The Kitchen Sink and Other Oddities

Atabey Kaygun

Kolmogorov-Smirnov Test

Description of the problem

In doing data analysis, sometimes one needs to test if two data sets are significantly different. Put it in a statistically verifiable statement: how do we check if two data sets viewed as random variables come from different distributions? One possible way of doing this is to employ Kolmogorov-Smirnov test.

Implementation

I am not going to try to implement my own version of the Kolmogorov distribution. I am going to use the C implementation written by Richard Simard and Pierre L’Ècuyer.

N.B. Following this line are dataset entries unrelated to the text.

-- ==== Sys2Proof/Machine/ValidateColls.lean ====
section
/-! DEFINITION. Validation of COLLECTIVES: fail_section 0x0C (spec 11, R353 to R374). -/
namespace Sys2Proof.Machine

/-- The rounds whose collective work includes descriptor i. -/
def Plan.roundsOfColl (p : Plan) (i : Nat) : List RoundHdr := p.rounds.filter (fun r => (p.collsOf r).any (fun x => x.1 == i))

/-- Local operations (spec 11, R355). -/
def CollOp.isLocal : CollOp → Bool
  | .tieSum => true | .ortho => true | .seed => true | _ => false

/-- The operation reduces. -/
def CollOp.reduces : CollOp → Bool
  | .reduceScatter => true | .allReduce => true | _ => false

/-! ### COLL_FORMAT (spec 11, R353, R354) -/

def collFormat (p : Plan) (r : ImgRec) (c : Coll) (i : Nat) : List (Bool × Nat × Nat) :=
  let w := r.u 0x02 2
  let g := r.u 0x08 2
  let op := r.u 0x00 1
  let own := c.op.isLocal
  let norm := c.op == .normFinite
  let unended := p.rounds.any (fun h => h.firstCollective == i) && !(p.colls.drop i).any (fun x => x.last)
  let isSet := match p.slots[c.memberSet]? with | some (.members _) => true | _ => false
  [(op == 0 || decide (7 < op), 0x0C01, 0x00), (r.rsv 0x01 1, 0x0C01, 0x01),
   (bits w 10 0 != 0 || (c.op != .tieSum && bits w 14 11 != 0) || unended, 0x0C01, 0x02),
   ((if own then c.memberSet != 0xFFFFFFFF else !isSet), 0x0C01, 0x04), ((if own then g != 0 else bits g 4 0 != 0), 0x0C01, 0x08),
   (flagBad c.startFlag, 0x0C01, 0x0A), (c.startFlag == 0xFFFF && c.startValue != 0, 0x0C01, 0x0C),
   ((if own then c.shardElems != 0 else decide (c.shardElems < 896) || decide (14680064 < c.shardElems)), 0x0C01, 0x10),
   ((c.op == .ortho || c.op == .seed || norm) && c.srcRec != 0xFFFF, 0x0C01, 0x14), ((own || norm) && c.stageRec != 0xFFFF, 0x0C01, 0x18),
   (flagBad c.doneFlag, 0x0C01, 0x1A), (decide (c.timeoutUs < 10) || decide (1000000 < c.timeoutUs), 0x0C01, 0x1C),
   ((if c.emptyRoute = 0xFFFF then c.emptyExpert != 0 else decide (15 < c.emptyExpert)), 0x0C01, 0x22), (r.rsv 0x23 1, 0x0C01, 0x23),
   (!norm && c.normFirst != 0xFFFF, 0x0C01, 0x24), (!norm && c.normCount != 0, 0x0C01, 0x26), (r.rsv 0x28 24, 0x0C01, 0x28)]

/-! ### COLL_GRID (spec 11, R356) -/

def collGrid (p : Plan) (c : Coll) (rounds : List RoundHdr) : List (Bool × Nat × Nat) :=
  let l := p.members c.memberSet
  let same (d n : Nat) : Bool := (chunks n l).any (fun g => g.any (fun x => x / d != g.headD 0 / d))
  if c.op.isLocal then []
  else [(rounds.any (fun r => !r.fabric || l.any (fun x => !(p.settlers r).contains x)), 0x0C02, 0x04),
    (l.length != c.p || same 8 c.a || same 64 (c.a * c.b), 0x0C02, 0x08)]

/-! ### COLL_RECORDS, COLL_SIZE (spec 11, R355, R359, R360, R365, R367) -/

/-- No usable FP32 record, or one of another element count. -/
def fp32Bad (a : Option Alloc) (n : Option Nat) : Bool :=
  recBad a (fun a => a.fw.fmt != .fp32 || (match n with | some n => a.elems != n | none => false))

/-- Bytes of the stage buffer. -/
def Coll.stageBytes (c : Coll) (q : Nat) : Nat := (c.stages.map (fun s => c.regionBytes s q)).sum

def collRecords (p : Plan) (c : Coll) : List (Bool × Nat × Nat) :=
  let n := c.p * c.shardElems
  let src := p.alloc c.srcRec
  let dst := p.alloc c.dstRec
  let elems := dst.map (fun a => a.elems)
  let srcBad := match c.op with
    | .reduceScatter => fp32Bad src (some n)
    | .allReduce => fp32Bad src (some n)
    | .allGather => fp32Bad src (some c.shardElems)
    | .tieSum => (List.range c.uses).any (fun u => fp32Bad (p.alloc (c.srcRec + u)) elems)
    | _ => false
  let dstBad := match c.op with
    | .reduceScatter => fp32Bad dst (some c.shardElems)
    | .allReduce => fp32Bad dst (some n)
    | .allGather => fp32Bad dst (some n)
    | .normFinite => byteRecBad dst 0
    | .tieSum => fp32Bad dst none || ((List.range c.uses).any (fun u => decide (0 < u) && c.srcRec + u == c.dstRec))
    | .ortho => recBad dst (fun a => a.fw.fmt != .fp32 || a.rank != 2 || decide (64 < a.ext 0))
    | .seed => fp32Bad dst none
  let staged := c.op.reduces || c.op == .allGather
  [(srcBad, 0x0C03, 0x14), (dstBad, 0x0C03, 0x16),
   (staged && (byteRecBad (p.alloc c.stageRec) (c.stageBytes (p.rankIn c)) || classOut (p.alloc c.stageRec) [.scratch]), 0x0C03, 0x18)]

def collSize (p : Plan) (c : Coll) : List (Bool × Nat × Nat) :=
  let q := p.rankIn c
  let excess := !c.op.isLocal && c.stages.any (fun s => decide (16384 < (c.gets s q).length * c.shardElems / 896))
  [(c.shardElems % 896 != 0 || excess, 0x0C04, 0x10)]

/-! ### COLL_ORDER (spec 11, R371) -/

/-- A wait that orders behind a work, by its own flag or through other work. -/
def behindWork (ws : List Work) (x : Work) : Nat → Nat → Nat → Bool
  | 0, _, _ => false
  | n + 1, wait, v =>
    let needs (w : Work) : Bool := w.done == wait && wait != 0xFFFF && decide (incsOf ws wait - w.incs < v) && decide (v < 2 ^ 31)
    needs x || ws.any (fun w => needs w && behindWork ws x n w.wait w.value)

/-- The collectives that a NORM_FINITE measures, with their index. -/
def Plan.measuredBy (p : Plan) (c : Coll) : List (Nat × Coll) :=
  (List.range c.normCount).filterMap (fun k => (p.colls[c.normFirst + k]?).map (fun x => (c.normFirst + k, x)))

def collOrderBad (p : Plan) (c : Coll) (i : Nat) (r : RoundHdr) : Bool :=
  let ws := p.worksOf r
  let w := p.collWork (i, c)
  if c.op = .normFinite then
    (p.measuredBy c).any (fun x => (p.collsOf r).any (fun y => y.1 == x.1)
      && !behindWork ws (p.collWork x) (ws.length + 1) c.startFlag c.startValue)
  else !p.workOrdered r ws w

/-! ### COLL_EMPTY, COLL_NORM (spec 11, R364, R369) -/

def collEmpty (p : Plan) (c : Coll) (rounds : List RoundHdr) : List (Bool × Nat × Nat) :=
  if c.emptyRoute = 0xFFFF then []
  else match p.routes[c.emptyRoute]? with
    | some (.route d) =>
      let late := rounds.any (fun r => !(p.roundsOfRoute c.emptyRoute).any (fun q => decide (q.roundNo ≤ r.roundNo)))
      [(late, 0x0C06, 0x20), (decide (d.h ≤ c.emptyExpert), 0x0C06, 0x22)]
    | _ => [(true, 0x0C06, 0x20)]

def collNorm (p : Plan) (c : Coll) : List (Bool × Nat × Nat) :=
  if c.op = .normFinite then
    let l := p.measuredBy c
    [(onRec (p.alloc c.dstRec) false (fun a => decide (a.ext 0 < 16)), 0x0C07, 0x16),
     (l.any (fun x => !x.2.op.reduces || x.2.memberSet != c.memberSet), 0x0C07, 0x24),
     (c.normCount == 0 || decide (256 < c.normCount) || l.length != c.normCount, 0x0C07, 0x26)]
  else []

/-! ### The section -/

def collFail (p : Plan) (r : ImgRec) (i : Nat) : Option Fail :=
  let c := parseColl r
  let rounds := p.roundsOfColl i
  r.failsSub 0x0C (collFormat p r c i ++ collGrid p c rounds ++ collRecords p c ++ collSize p c
    ++ [(rounds.any (collOrderBad p c i), 0x0C05, 0x0A)] ++ collEmpty p c rounds ++ collNorm p c)

def collsFail (img : Bytes) (p : Plan) : Option Fail := (recsI img 0x0C).findSome? (fun x => collFail p x.1 x.2)

end Sys2Proof.Machine
end

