-- ==== Sys2Proof/Machine/Dispatch.lean ====
section
/-! DEFINITION. The dispatch: one arm per command, each one call of its meaning. -/
namespace Sys2Proof.Machine
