-- ==== Sys2Proof/Machine/Step.lean ====
section
/-! DEFINITION. The step: take the command at the front of the queue and run it on the state with the queue's rest; an
empty queue idles (assumption log 13). -/
namespace Sys2Proof.Machine

/-- The command that a word spells, put at the front of the queue. The opcode table gives its rows no bits, so no word
spells a command. -/
def State.withFetchWord (s : State) (nbits w : Nat) : State :=
  match Sys2Proof.decodeTableWord nbits w with
  | some i => { s with pending := i :: s.pending }
  | none => s

/-- One step (spec 15, R468: commands take effect one at a time). -/
def step (s : State) : Host.Outcome State Fault Refusal :=
  match s.pending with
  | [] => .next s
  | i :: rest => exec i { s with pending := rest }

end Sys2Proof.Machine
end

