/-- REGION_REGISTER, REGION_REVOKE and its completion (R195, R196): a FREE entry becomes ACTIVE for the issuing port
with its generation advanced, and keeps drained_serial; an id above 4,095, a base or size that is illegal, or no access
is REJECTED BAD_PARAM, an id that is not FREE REJECTED BAD_STATE; a revoke by the holding port moves an ACTIVE entry to
REVOKING and is owed a completion; when the accesses have ended the entry is FREE, keeps generation and drained_serial,
and the completion, if one is owed, is written. -/
def Obligations.RegionsRegisterAndRevoke : Prop :=
  ∀ (s : State) (h : Cmd) (id : Half),
    (∀ (access : Byte) (base size : Dword), s.Starts h → noBuffer h = true → s.accepts Op.regionRegister →
      access.toNat ≤ 3 →
      (4095 < id.toNat ∨ base.toNat % 4096 ≠ 0 ∨ size.toNat % 4096 ≠ 0 ∨ size.toNat < 4096 ∨ 2 ^ 40 < size.toNat
        ∨ 2 ^ 64 < base.toNat + size.toNat ∨ access.toNat = 0) →
      Rejects (.regionRegister h id access base size) s h Op.regionRegister Detail.badParam)
    ∧ (∀ (access : Byte) (base size : Dword), s.Starts h → noBuffer h = true → s.accepts Op.regionRegister →
      access.toNat ≤ 3 → regionIllegal id.toNat access.toNat base.toNat size.toNat = false →
      (s.m.region id.toNat).state ≠ .free →
      Rejects (.regionRegister h id access base size) s h Op.regionRegister Detail.badState)
    ∧ (∀ (access : Byte) (base size : Dword), s.Starts h → noBuffer h = true → s.accepts Op.regionRegister →
      access.toNat ≤ 3 → regionIllegal id.toNat access.toNat base.toNat size.toNat = false →
      (s.m.region id.toNat).state = .free →
      Replies (.regionRegister h id access base size) s h 0 [] Op.regionRegister Cls.ok []
        ((s.found h).setRegion id.toNat
          { s.m.region id.toNat with
            state := .active, port := h.port, read := bit access.toNat 0, write := bit access.toNat 1,
            gen := (s.m.region id.toNat).gen + 1, base := base.toNat, size := size.toNat, ticket := none }))
    ∧ (s.Starts h → noBuffer h = true → s.accepts Op.regionRevoke → id.toNat ≤ 4095 →
        (s.m.region id.toNat).state = .active → (s.m.region id.toNat).port = h.port →
        Replies (.regionRevoke h id) s h 0 [] Op.regionRevoke Cls.accepted []
          ((s.found h).setRegion id.toNat
            { s.m.region id.toNat with state := .revoking, ticket := some ⟨h.port, h.tag⟩ }))
    ∧ (∀ n k, s.Quiet → (s.m.region n).state = .revoking → (s.m.region n).ticket = some k →
        Happens (.regionRevokeComplete n) s 0 [⟨k.port, k.tag, Op.regionRevoke, Cls.ok, Detail.none, []⟩]
          (s.m.fresh.setRegion n { Region.free with gen := (s.m.region n).gen, drained := (s.m.region n).drained }))
    ∧ (∀ n, s.Quiet → (s.m.region n).state = .revoking → (s.m.region n).ticket = none →
        Happens (.regionRevokeComplete n) s 0 []
          (s.m.fresh.setRegion n { Region.free with gen := (s.m.region n).gen, drained := (s.m.region n).drained }))

/-- RING_CTRL (R465): enable 1 with ring bases that are nonzero and 4 KiB aligned starts the rings at zero serials; with
others it sets error and the rings do not run; enable 0 stops the rings and drops the completions owed, which are
counted. Nothing else of either port changes. -/
def Obligations.RingControl : Prop :=
  ∀ (s : State) (p : Nat), s.serves p = true →
    let x := s.io.port p
    (x.enable = false → x.basesOk = true →
      exec (.ringEnable p) s = .next { s with
        io := s.io.setPort p { x with enable := true, running := true, error := false, consumed := 0, replyProduced := 0 } })
    ∧ (x.enable = false → x.basesOk = false →
        exec (.ringEnable p) s = .next { s with
          io := s.io.setPort p { x with enable := true, running := false, error := true } })
    ∧ (s.Quiet →
        Completes (.ringDisable p) s (fun t =>
          t.io = s.io.setPort p { x with enable := false, running := false, owed := [] }
          ∧ t.m = (if x.owed = [] then s.m.fresh else s.m.fresh.count Cnt.replyDropped x.owed.length)))

/-- CMD_DOORBELL and REPLY_CONSUMED (R467, R469): a value in range is stored and changes nothing else; one out of range
is ignored, counted, and sets ATTN_LOG in that port's copy. Rests on the model's readings of assumption log 9. -/
def Obligations.SerialRegisters : Prop :=
  ∀ (s : State) (p : Nat) (v : Word), s.serves p = true → (s.io.port p).enable = true →
    let x := s.io.port p
    let bad := fun (t : State) => t.io = s.io.setPort p { x with attn := x.attn ||| Attn.log }
      ∧ t.m = s.m.fresh.count Cnt.doorbellBad 1
    (0 ≤ (v - x.consumed).toInt ∧ (v - x.consumed).toInt ≤ 4096 →
      exec (.cmdDoorbell p v) s = .next { s with io := s.io.setPort p { x with producer := v } })
    ∧ (s.Quiet → ¬ (0 ≤ (v - x.consumed).toInt ∧ (v - x.consumed).toInt ≤ 4096) → Completes (.cmdDoorbell p v) s bad)
    ∧ (0 ≤ (x.replyProduced - v).toInt ∧ (x.replyProduced - v).toInt ≤ 4096 →
        exec (.replyConsumed p v) s = .next { s with io := s.io.setPort p { x with replyConsumed := v } })
    ∧ (s.Quiet → ¬ (0 ≤ (x.replyProduced - v).toInt ∧ (x.replyProduced - v).toInt ≤ 4096) →
        Completes (.replyConsumed p v) s bad)
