-- ==== Sys2Proof/WellFormed.lean ====
section
/-! DEFINITION. Well-formed commands: every operand lies in the range that its name has in the spec (spec 15, R457: two ports; spec
01, R33: eight cores; spec 10, R311: 28 channels; spec 04, R125: member words). A host packet's fields have their widths by type; what a
command does with a value that its rule refuses is its meaning, not a matter of form. -/
namespace Sys2Proof

def portOk (p : Nat) : Bool := decide (p < 2)

/-- A member word (spec 04, R125). -/
def memberOk (w : Nat) : Bool := decide (w < 2048)

/-- A packet as the link layer hands it over (spec 10, R323). -/
def Packet.wellFormed (k : Packet) : Bool :=
  decide (k.channel < 28) && decide (k.dst < 65536) && decide (k.src < 65536) && decide (k.attempt < 2) && decide (k.serialLo < 16)
  && decide (k.addr < 2 ^ 64) && decide (k.data.length ≤ 3824)

/-- Fields of a settle or douse message (spec 04, R127). -/
def EmberMsg.wellFormed (m : EmberMsg) : Bool :=
  decide (m.attempt < 256) && decide (m.sender < 65536) && decide (m.setId < 65536) && decide (m.cause < 65536)

/-- Fields of a count or grant frame (spec 09, R290). -/
def Frame.wellFormed (f : Frame) : Bool :=
  decide (f.sender < 65536) && decide (f.route < 65536) && decide (f.entries.length ≤ 16)
  && f.entries.all (fun e => decide (e.1 < 65536) && decide (e.2 < 65536))

/-- Fields of a FLAG_INC (spec 10, R336). -/
def FlagMsg.wellFormed (m : FlagMsg) : Bool :=
  decide (m.sender < 65536) && decide (m.flag < 65536) && decide (m.inc < 65536) && decide (m.attempt < 256) && decide (m.fence < 2 ^ 32)

/-- Fields of a barrier message (spec 10, R336). -/
def BarrierMsg.wellFormed (m : BarrierMsg) : Bool := decide (m.sender < 65536) && decide (m.barrier < 65536) && decide (m.count < 65536)

/-- Fields of a suspect record (spec 10, R345). -/
def Suspect.wellFormed (r : Suspect) : Bool :=
  decide (r.suspect < 65536) && decide (r.firstReporter < 65536) && decide (r.count < 65536) && decide (r.detail < 65536)
  && decide (r.firstTime < 2 ^ 64)

/-- A PLL domain (spec 01, R46). -/
def Pll.wellFormed : Pll → Bool
  | .core n => decide (n < 8)
  | .channel n => decide (n < 28)
  | .port n => portOk n
  | .noc die => decide (die < 2)
  | .hbmPhy stack => decide (stack < 12)

/-- The operands of a command lie in their ranges. -/
def Instr.wellFormed : Instr → Bool
  | .nop h => portOk h.port
  | .identify h => portOk h.port
  | .statusRead h => portOk h.port
  | .attnAck h _ => portOk h.port
  | .ownerClaim h => portOk h.port
  | .ownerYield h => portOk h.port
  | .counterRead h _ _ _ => portOk h.port
  | .moduleReset h => portOk h.port
  | .moduleResetComplete => true
  | .distanceRead h => portOk h.port
  | .pstateSet h _ _ _ _ => portOk h.port
  | .pstateChangeComplete _ _ => true
  | .pstateQuery h => portOk h.port
  | .oppointRead h _ => portOk h.port
  | .railStatus h => portOk h.port
  | .regionRegister h _ _ _ _ => portOk h.port
  | .regionRevoke h _ => portOk h.port
  | .regionRevokeComplete _ => true
  | .regionQuery h _ => portOk h.port
  | .hbmPartition h _ _ _ _ => portOk h.port
  | .hbmPartitionComplete => true
  | .planLoad h _ => portOk h.port
  | .planLoadComplete _ => true
  | .planReport h => portOk h.port
  | .planStart h => portOk h.port
  | .planHalt h => portOk h.port
  | .planResume h => portOk h.port
  | .planUnload h => portOk h.port
  | .planUnloadComplete => true
  | .streamCreate h _ => portOk h.port
  | .streamArm h _ _ _ => portOk h.port
  | .commandStreamComplete _ _ => true
  | .streamResume h _ => portOk h.port
  | .streamRetire h _ => portOk h.port
  | .stepBegin h _ _ _ _ => portOk h.port
  | .groupSet h _ _ _ => portOk h.port
  | .stepStatus h => portOk h.port
  | .snapshotExport h _ _ => portOk h.port
  | .snapshotExportComplete _ => true
  | .bankConfigure h _ _ _ _ _ _ _ _ => portOk h.port
  | .bankNow h _ => portOk h.port
  | .bankStatus h => portOk h.port
  | .relight h _ _ _ _ _ _ => portOk h.port
  | .relightComplete _ => true
  | .relightStallTimeout => true
  | .bankServe h _ _ _ => portOk h.port
  | .bankServeComplete => true
  | .bankGrantExpiry => true
  | .testWindowForce h _ => portOk h.port
  | .forcedTestComplete core _ => decide (core < 8)
  | .patternInstall h _ => portOk h.port
  | .patternInstallComplete => true
  | .testResultRead h => portOk h.port
  | .marginTestRun h _ => portOk h.port
  | .marginTestComplete core _ => decide (core < 8)
  | .digestPolicySet h _ => portOk h.port
  | .unitDisable h _ _ => portOk h.port
  | .unitDrainComplete _ => true
  | .unitEnable h _ => portOk h.port
  | .unitEnableTestComplete _ _ => true
  | .faultLogRead h _ _ => portOk h.port
  | .fabricConfigure h _ _ _ _ _ _ _ => portOk h.port
  | .channelStatus h => portOk h.port
  | .channelDisable h _ _ => portOk h.port
  | .timebaseStatus h => portOk h.port
  | .fwStage h _ => portOk h.port
  | .fwStageComplete _ => true
  | .fwActivate h _ => portOk h.port
  | .attestQuote h _ => portOk h.port
  | .attestQuoteSigned => true
  | .identityRead h => portOk h.port
  | .ashRead h _ _ => portOk h.port
  | .ashNote h _ => portOk h.port
  | .ashStatus h => portOk h.port
  | .kindlingEnter h _ => portOk h.port
  | .kindlingEnterComplete core => decide (core < 8)
  | .kindlingExit h _ => portOk h.port
  | .diagRun h _ _ _ => portOk h.port
  | .diagRunComplete core _ => decide (core < 8)
  | .cmdDoorbell port _ => portOk port
  | .ringEnable port => portOk port
  | .ringDisable port => portOk port
  | .replyConsumed port _ => portOk port
  | .registerWrite port _ _ => portOk port
  | .hearthBeat => true
  | .hearthLockstepMismatch => true
  | .hearthRestartComplete => true
  | .ownerLapse => true
  | .linkDown port => portOk port
  | .hotReset port => portOk port
  | .functionLevelReset port => portOk port
  | .conventionalReset port => portOk port
  | .hostError _ => true
  | .ideFail port => portOk port
  | .getMeasurements port => portOk port
  | .keyExchange port _ => portOk port
  | .ideKmKeyProg port _ => portOk port
  | .kSetGo port => portOk port
  | .sidebandCommand _ => true
  | .sidebandBufferRead _ _ => true
  | .entdaa _ => true
  | .setdasa _ => true
  | .setaasa => true
  | .rstdaa => true
  | .getpid => true
  | .getbcr => true
  | .getdcr => true
  | .getstatus => true
  | .getmwl => true
  | .getmrl => true
  | .benchRead _ _ => true
  | .benchStatusRead => true
  | .debugToken _ => true
  | .inputPowerUp _ => true
  | .inputLost _ => true
  | .tripUndervolt _ => true
  | .tripOvervolt _ => true
  | .warnInput _ => true
  | .tripCurrent _ _ => true
  | .tripThermal _ _ => true
  | .tripSensor _ _ => true
  | .coolOkDeassert => true
  | .coolOkAssert _ => true
  | .tripFlow => true
  | .tripLeak => true
  | .tripPrecharge => true
  | .tripSwitch _ => true
  | .tripCauseCleared _ => true
  | .trayPresentBreak => true
  | .trayPresentMake => true
  | .warnThermal _ _ => true
  | .warnOverload _ _ => true
  | .guardSelfTestDone _ => true
  | .phaseLost _ _ => true
  | .railTrip _ => true
  | .coldStartStage _ => true
  | .coldStartComplete => true
  | .stackTrainingFail stack => decide (stack < 12)
  | .channelTrainDone channel _ => decide (channel < 28)
  | .pllLockLoss pll => pll.wellFormed
  | .referenceLoss => true
  | .referenceRestored => true
  | .roundOpen => true
  | .barrierTimeout => true
  | .woodpileClaim core => decide (core < 8)
  | .denseItemComplete _ _ => true
  | .checksumVerdict _ _ _ => true
  | .sparseVerdict _ _ => true
  | .strikeExpiry _ => true
  | .sparseItemComplete _ _ => true
  | .segmentItemComplete _ _ => true
  | .updateShardComplete _ => true
  | .itemWatchdog _ _ => true
  | .unitFaultDetected _ _ => true
  | .sequencerHeartbeatMiss core => decide (core < 8)
  | .hbmPoisonRead _ _ _ => true
  | .hbmPatrol _ _ => true
  | .combineRun _ _ => true
  | .streamUnitStart _ => true
  | .streamUnitVisible _ _ => true
  | .streamHold _ _ _ _ => true
  | .flueMessageComplete _ => true
  | .drainComplete _ => true
  | .runPhaseEnd _ => true
  | .settleTokenSend => true
  | .settleToken msg => msg.wellFormed
  | .digestGate => true
  | .roundCommitComplete => true
  | .settleTimeout => true
  | .douseOriginate => true
  | .douse msg => msg.wellFormed
  | .douseReady msg => msg.wellFormed
  | .replayRoundStart => true
  | .versionWaitTimeout => true
  | .routeStart _ => true
  | .countFrame frame => frame.wellFormed
  | .grantFrame frame => frame.wellFormed
  | .dispatchVisible _ _ => true
  | .returnStart _ => true
  | .returnVisible _ _ => true
  | .combineStart _ => true
  | .routeCombineComplete _ => true
  | .routeTimeout _ => true
  | .maskGenerateComplete _ => true
  | .collectiveStart _ => true
  | .collectiveComplete _ => true
  | .collTimeout _ _ _ => true
  | .testStart _ core _ => decide (core < 8)
  | .testComplete core _ => decide (core < 8)
  | .testDue _ => true
  | .testOverdue _ => true
  | .laneFail channel _ _ => decide (channel < 28)
  | .spareLaneRotate channel => decide (channel < 28)
  | .flitError channel _ => decide (channel < 28)
  | .nak channel _ _ => decide (channel < 28)
  | .channelDown channel _ => decide (channel < 28)
  | .peerSilenceTimeout channel _ => decide (channel < 28)
  | .dataPacket packet => packet.wellFormed
  | .packetForward packet => packet.wellFormed
  | .sumPacket packet => packet.wellFormed
  | .timeExchange => true
  | .timeFlit channel _ _ _ _ => decide (channel < 28)
  | .timeUnlocked => true
  | .timebaseStep => true
  | .flagInc msg => msg.wellFormed
  | .barrierArrive msg => msg.wellFormed
  | .barrierRelease msg _ => msg.wellFormed
  | .barrierReleaseTime => true
  | .report suspect => suspect.wellFormed
  | .storm suspect => suspect.wellFormed
  | .reportHoldExpiry _ => true
  | .hello _ _ => true
  | .helloTick => true
  | .partnerLost => true
  | .bankOpen _ => true
  | .bankData _ _ _ => true
  | .seal _ _ => true
  | .bankAbort _ _ => true
  | .ack _ _ _ _ => true
  | .pull _ _ _ => true
  | .hostCopyComplete => true
  | .standbySupplyLost => true
  | .streamContextFault _ => true
  | .nocLinkFault _ => true
  | .dieFault _ => true
  | .bankExtentRead _ => true
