-- ==== Sys2Proof/Laws/PerInstr.lean ====
section
/-! SUPPORT. One law for every constructor: a well-formed command that names a port names port 0 or 1. -/
namespace Sys2Proof.Laws

/-- A port that the command names is one of the two. -/
def Port.Statement (i : Instr) : Prop := i.wellFormed = true → ∀ p, i.portOf = some p → p < 2

/-- A command that names a port and is well-formed only with a legal one. -/
theorem Port.of_port {i : Instr} {q : Nat} (hp : i.portOf = some q) (hw : i.wellFormed = true → portOk q = true) : Port.Statement i := by
  intro h p hq
  rw [hp] at hq
  cases hq
  exact of_decide_eq_true (hw h)

/-- A command that names no port. -/
theorem Port.of_none {i : Instr} (hp : i.portOf = none) : Port.Statement i := by
  intro _ p hq
  rw [hp] at hq
  cases hq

Download the C code together with the header file, and compile it using

gcc -fpic -shared KolmogorovSmirnovDist.c -lm -o ks.o

Let us define our own package in order not to pollute the global namespace.

(defpackage stats
   (:use common-lisp gsll cffi)
   (:import-from cffi load-foreign-library defcfun)
   (:import-from gsll make-random-number-generator sample))
#<PACKAGE "STATS">

(in-package :stats)
#<PACKAGE "STATS">

Now, we are ready to load the function KScdf from this library using cffi.

(load-foreign-library 
    "/home/kaygun/src/lisp/kolmogorov-smirnov/ks.so")
#<FOREIGN-LIBRARY KS.SO-664 "ks.so">

(defcfun ("KScdf" ks) :double (n :int) (x :double))
KS

I am going to need to get an empirical cumulative distribution function out of a given data set.

(defun cdf (xs)
  (let ((n (1- (length xs))))
    (lambda (x)
      (labels ((fn (a b)
                 (let ((m (truncate (/ (+ b a) 2))))
                   (cond
                     ((or (<= x (elt xs a))
                          (<= (- b a) 1))
                      (/ a n 1.0d0))
                     ((>= x (elt xs b))
                      (/ b n 1.0d0))
                     ((> (elt xs m) x) (fn a m))
                     (t (fn m b))))))
        (fn 0 n)))))
CDF

And, finally the test code:

(defun ks-test (xs ys)
  (multiple-value-bind (as bs)
      (if (>= (length xs) (length ys))
          (values xs ys)
          (values ys xs))
    (let* ((n (1- (length bs)))
           (fn (cdf (sort as #'<)))
           (cs (sort bs #'<))
           (d (loop for i from 0 below (length cs) maximize
                   (abs (- (funcall fn (elt cs i))
                           (/ i n 1d0))))))
      (cons d (- 1.0d0 (ks n d))))))
KS-TEST

Let us see how this works:

(let* ((n 200)
       (rng (make-random-number-generator +mt19937+))
       (xs (loop repeat n collect
               (sample rng :gaussian :sigma 1d0)))
       (ys (loop repeat (* 3 n) collect
               (sample rng :gaussian :sigma 1d0)))
       (zs (loop repeat (* 5 n) collect
               (+ 8d-1 (sample rng :gaussian :sigma 1.25d0)))))
    (list (ks-test xs ys)
          (ks-test xs zs)))
((0.07133329418377363d0 . 0.2511688455701715d0)
 (0.2042042042042042d0 . 1.8368679837110768d-4))

Analysis

Since p-value is about 0.25, the statistics we calculated for the first two datasets is not significant. We can’t say xs and ys are different. On the other hand, with statistical certainity we can say that xs and zs are different.